AIM OF THE EXERCISE: Only the lines from the top of the data through the one with "(Table 4.4) -/" are to be written out, each exactly as it stands.

- - - - - - -

-- ==== Sys2Proof/Machine/MatOps.lean ====
section
/-! DEFINITION. The matrix engine and its tile sequencer (Chapter 4): fields and checks of a MATMUL, the walk, one step, drains, parks and
ring slots. -/

namespace Sys2Proof.Machine

/-! ## The body (Table 4.4) -/

def mmTd (m i : Nat) : Nat := fld m (32 + 8 * i) 8
def mmAccIn (m : Nat) : Bool := bit m 72
def mmStatA (m : Nat) : Bool := bit m 73
def mmRnd (m : Nat) : Nat := fld m 74 2
def mmOvf (m : Nat) : Nat := fld m 76 1
def mmAnchor (m : Nat) : Int := sfld m 80 10
def mmShift (m : Nat) : Int := sfld m 96 8
def mmSr (m : Nat) : Nat := fld m 104 16
def mmLoTile (m : Nat) : Nat := fld m 120 3
def mmLoBlock (m : Nat) : Nat := fld m 124 3
def mmLoStream (m : Nat) : Nat := fld m 128 3
/-- Block size on axis 0 M, 1 N, 2 K. -/
def mmBlk (m i : Nat) : Nat := fld m (136 + 8 * i) 6
def mmStr (m i : Nat) : Nat := fld m (160 + 8 * i) 6
def mmDyn (m i : Nat) : Bool := bit m (184 + i)
def mmDynAddr (m : Nat) : Nat := 128 * fld m 188 12
def mmParkEn (m : Nat) : Bool := bit m 200
def mmPark (m : Nat) : Nat := 4096 * fld m 208 7
/-- Is the macro-instruction MATMUL.SP? -/
def mmSparse (m : Nat) : Bool := fld m 0 8 == 2

/-- Reserved fields and encodings of the body (Table 4.8, check 2). -/
def mmBodyOk (m : Nat) : Bool :=
  [(77, 3), (90, 6), (123, 1), (127, 1), (131, 5), (142, 2), (150, 2), (158, 2), (166, 2), (174, 2), (182, 2), (187, 1), (201, 7), (215, 41)].all
    (fun p => fld m p.1 p.2 == 0)
  && mmLoTile m ≤ 5 && mmLoBlock m ≤ 5 && mmLoStream m ≤ 5 && mmRnd m != 3
  && (List.range 3).all (fun i => mmBlk m i != 0 || mmStr m i == 0)
  && (mmSparse m || mmTd m 3 == 0) && (mmAccIn m || mmTd m 4 == 0)
  && (fld m 184 3 != 0 || fld m 188 12 == 0) && (mmParkEn m || fld m 208 7 == 0)

/-! ## Pairings (R57, Table 4.1) -/

/-- A narrow floating-point format or its MX form. -/
def fmtNarrowFp (f : Nat) : Bool := 3 ≤ fmtElem f && fmtElem f ≤ 7 && (f ≤ 7 || fmtMx f)

/-- A pairing the matrix engine multiplies (R57). -/
def pairOk (a b : Nat) : Bool :=
  (fmtNarrowFp a && fmtNarrowFp b) || (a == 8 && b == 8) || (a == 0x18 && b == 0x18) || (a == b && a ≤ 2)

/-- The exact path. -/
def pairExact (a : Nat) : Bool := a > 2

/-- K positions of a step. -/
def pairKT (a b : Nat) (sparse : Bool) : Nat :=
  let dense := if a == 0 then 2 else if a ≤ 2 then 16
    else if 5 ≤ fmtElem a && fmtElem a ≤ 7 && 5 ≤ fmtElem b && fmtElem b ≤ 7 then 64 else 32
  if sparse then 2 * dense else dense

/-! ## A MATMUL with its descriptors -/

/-- A MATMUL as accepted: the body and its descriptors. -/
structure MM where
  m : Nat := 0
  a : Nat := 0
  b : Nat := 0
  c : Nat := 0
  meta_ : Nat := 0
  acc : Nat := 0
  deriving DecidableEq, Repr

- - - - - - -

RESPONSE TO THE TASK:
-- ==== Sys2Proof/Machine/MatOps.lean ====
section
/-! DEFINITION. The matrix engine and its tile sequencer (Chapter 4): fields and checks of a MATMUL, the walk, one step, drains, parks and
ring slots. -/

namespace Sys2Proof.Machine

/-! ## The body (Table 4.4) -/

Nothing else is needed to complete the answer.